Una práctica extendida es la de las reuniones periódicas. "Está muy bien juntarse todos los viernes por la mañana, pero sólo si esa reunión tiene un propósito definido y no es simplemente porque sí", opina Rimbau. Toda reunión exitosa, agrega, conlleva un trabajo antes, durante y después. "Comienza con la planificación, en la que se marcan los objetivos, el orden del día y se explica a los asistentes por qué se les convoca y qué se espera de ellos. Si hay que discutir acerca de un documento, se les manda con antelación para que puedan estudiarlo previamente", señala. Durante la reunión, el convocante ejercerá de moderador, "centrando el tema cada vez que haya una desviación y asegurándose de que todo el mundo interviene". Finalmente, la postreunión implica "un seguimiento de las tareas asignadas a cada participante y que han quedado explicitadas en el acta", resume.

Aunque no todo lo que sucede en las reuniones queda plasmado en acta. José Manuel Sánchez, socio director del Centro de Estudios del Coaching (CEC), indica que tan importante o más que lo que se dice en ellas es "lo que no se dice". "El reparto de las sillas, el orden de intervención, el juego de miradas, las interrupciones, las preguntas o toda una serie de acuerdos tácitos acerca de cómo se conduce la reunión, como si se permite salir de la sala para atender una llamada, dicen mucho acerca de esa cultura y esa organización", asegura.
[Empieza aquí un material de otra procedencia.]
theorem forward_writes {m : Nat} (hm : 34359738369 &&& m = 34359738369) {a1 : _} {a2 : _} {a3 : _} : (forward a1 a2 a3).Writes m := by
  have c0 := @bump_writes m (within_mask hm rfl)
  have c1 := @ringFrame_writes m (within_mask hm rfl)
  unfold forward
  repeat' first
    | with_reducible first | exact writes_done | exact writes_nil | refine writes_cons ?_ ?_ | refine writes_seq ?_ ?_ | refine writes_look fun _ => ?_ | refine writes_when ?_ | refine writes_each fun _ => ?_ | refine writes_ite ?_ ?_ | exact c0 | exact c1 | refine writes_act (bit_mask hm ?_)
    | ((with_reducible show Nat.testBit _ (Eff.num _) = true); simp only [Eff.num]; rfl) | split | dsimp only

theorem forwardSame_writes {m : Nat} (hm : 34359738369 &&& m = 34359738369) {a1 : _} : (forwardSame a1).Writes m := by
  have c0 := @forward_writes m (within_mask hm rfl)
  unfold forwardSame
  repeat' first
    | with_reducible first | exact writes_done | exact writes_nil | refine writes_cons ?_ ?_ | refine writes_seq ?_ ?_ | refine writes_look fun _ => ?_ | refine writes_when ?_ | refine writes_each fun _ => ?_ | refine writes_ite ?_ ?_ | exact c0 | refine writes_act (bit_mask hm ?_)
    | ((with_reducible show Nat.testBit _ (Eff.num _) = true); simp only [Eff.num]; rfl) | split | dsimp only

theorem openPartner_writes {m : Nat} (hm : 51549064705 &&& m = 51549064705) : (openPartner).Writes m := by
  have c0 := @openTo_writes m (within_mask hm rfl)
  unfold openPartner
  repeat' first
    | with_reducible first | exact writes_done | exact writes_nil | refine writes_cons ?_ ?_ | refine writes_seq ?_ ?_ | refine writes_look fun _ => ?_ | refine writes_when ?_ | refine writes_each fun _ => ?_ | refine writes_ite ?_ ?_ | exact c0 | refine writes_act (bit_mask hm ?_)
    | ((with_reducible show Nat.testBit _ (Eff.num _) = true); simp only [Eff.num]; rfl) | split | dsimp only

theorem ringError_writes {m : Nat} (hm : 34359758849 &&& m = 34359758849) {a1 : _} : (ringError a1).Writes m := by
  have c0 := @put_writes m (within_mask hm rfl)
  have c1 := @raise_writes m (within_mask hm rfl)
  unfold ringError
  repeat' first
    | with_reducible first | exact writes_done | exact writes_nil | refine writes_cons ?_ ?_ | refine writes_seq ?_ ?_ | refine writes_look fun _ => ?_ | refine writes_when ?_ | refine writes_each fun _ => ?_ | refine writes_ite ?_ ?_ | exact c0 | exact c1 | refine writes_act (bit_mask hm ?_)
    | ((with_reducible show Nat.testBit _ (Eff.num _) = true); simp only [Eff.num]; rfl) | split | dsimp only

theorem ringIn_writes {m : Nat} (hm : 1 &&& m = 1) {a1 : _} {a2 : _} (h2 : (a2).Writes m) : (ringIn a1 a2).Writes m := by
  have c0 := @bump_writes m (within_mask hm rfl)
  unfold ringIn
  repeat' first
    | with_reducible first | exact writes_done | exact writes_nil | refine writes_cons ?_ ?_ | refine writes_seq ?_ ?_ | refine writes_look fun _ => ?_ | refine writes_when ?_ | refine writes_each fun _ => ?_ | refine writes_ite ?_ ?_ | exact c0 | exact h2 | refine writes_act (bit_mask hm ?_)
    | ((with_reducible show Nat.testBit _ (Eff.num _) = true); simp only [Eff.num]; rfl) | split | dsimp only

theorem ringFor_writes {m : Nat} (hm : 34359738369 &&& m = 34359738369) {a1 : _} {a2 : _} {a3 : _} (h3 : (a3).Writes m) : (ringFor a1 a2 a3).Writes m := by
  have c0 := @forwardSame_writes m (within_mask hm rfl)
  have c1 := @ringIn_writes m (within_mask hm rfl)
  unfold ringFor
  repeat' first
    | with_reducible first | exact writes_done | exact writes_nil | refine writes_cons ?_ ?_ | refine writes_seq ?_ ?_ | refine writes_look fun _ => ?_ | refine writes_when ?_ | refine writes_each fun _ => ?_ | refine writes_ite ?_ ?_ | exact c0 | refine c1 ?_ | exact h3 | refine writes_act (bit_mask hm ?_)
    | ((with_reducible show Nat.testBit _ (Eff.num _) = true); simp only [Eff.num]; rfl) | split | dsimp only

theorem returnToJob_writes {m : Nat} (hm : 35500609025 &&& m = 35500609025) : (returnToJob).Writes m := by
  have c0 := @modRst_writes m (within_mask hm rfl)
  have c1 := @modShore_writes m (within_mask hm rfl)
  have c2 := @notify_writes m (within_mask hm rfl)
  have c3 := @packageSettings_writes m (within_mask hm rfl)
  have c4 := @put_writes m (within_mask hm rfl)
  have c5 := @toRoot_writes m (within_mask hm rfl)
  unfold returnToJob
  repeat' first
    | with_reducible first | exact writes_done | exact writes_nil | refine writes_cons ?_ ?_ | refine writes_seq ?_ ?_ | refine writes_look fun _ => ?_ | refine writes_when ?_ | refine writes_each fun _ => ?_ | refine writes_ite ?_ ?_ | exact c0 | exact c1 | exact c2 | exact c3 | exact c4 | exact c5 | refine writes_act (bit_mask hm ?_)
    | ((with_reducible show Nat.testBit _ (Eff.num _) = true); simp only [Eff.num]; rfl) | split | dsimp only

theorem writeBases_writes {m : Nat} (hm : 1 &&& m = 1) : (writeBases).Writes m := by
  have c0 := @put_writes m (within_mask hm rfl)
  unfold writeBases
  repeat' first
    | with_reducible first | exact writes_done | exact writes_nil | refine writes_cons ?_ ?_ | refine writes_seq ?_ ?_ | refine writes_look fun _ => ?_ | refine writes_when ?_ | refine writes_each fun _ => ?_ | refine writes_ite ?_ ?_ | exact c0 | refine writes_act (bit_mask hm ?_)
    | ((with_reducible show Nat.testBit _ (Eff.num _) = true); simp only [Eff.num]; rfl) | split | dsimp only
La jerarquía en el organigrama también suele verse reflejada en el papel que asume cada participante. "Hay personas que por su rango, experiencia o capacidad de influencia captan inmediatamente el respeto y la atención del resto de la mesa cuando hablan, mientras que otras tienen tan poco peso en la organización que si intervienen la gente se pone a mirar el móvil, mantiene conversaciones paralelas o incuso se ausenta de la sala", dice Sánchez.

Las nuevas tecnologías están cambiando la manera en que los profesionales se reúnen. Herramientas como las videoconferencias, el streaming o las comunidades virtuales abren un sinfín de posibilidades. "Las herramientas de videoconferencia permiten realizar reuniones virtuales con grupos amplios, compartir la pantalla para hacer una presentación o grabar en audio o video toda la sesión para pasársela después a quien no haya podido asistir", explica Alicia Pomares, socia directora de Humannova. Un cambio de paradigma que sólo será posible si se ve acompañado por un correlativo cambio de actitud en el profesional español, muy acostumbrado a la presencia.

¿Hacia dónde se encaminan las reuniones? "Estamos en la era de buenas prácticas colaborativas y se necesita agilidad", ahonda Pomares. En consecuencia, se imponen las reuniones cortas, específicas, muy operativas y con pocas personas implicadas. Una de las últimas tendencias es realizarlas de pie, rompiendo así la clásica geografía organizacional que impone que el jefe presida la mesa. Eva Rimbau también aconseja, en determinados casos, caminar. "Es una muy buena opción cuando necesitas buscar soluciones. Quedas con alguien para hablar, pero en lugar de irte a una sala, te marchas a dar un paseo a la calle o a un parque. Te oxigenas, eres más creativo y todo discurre de un modo más libre".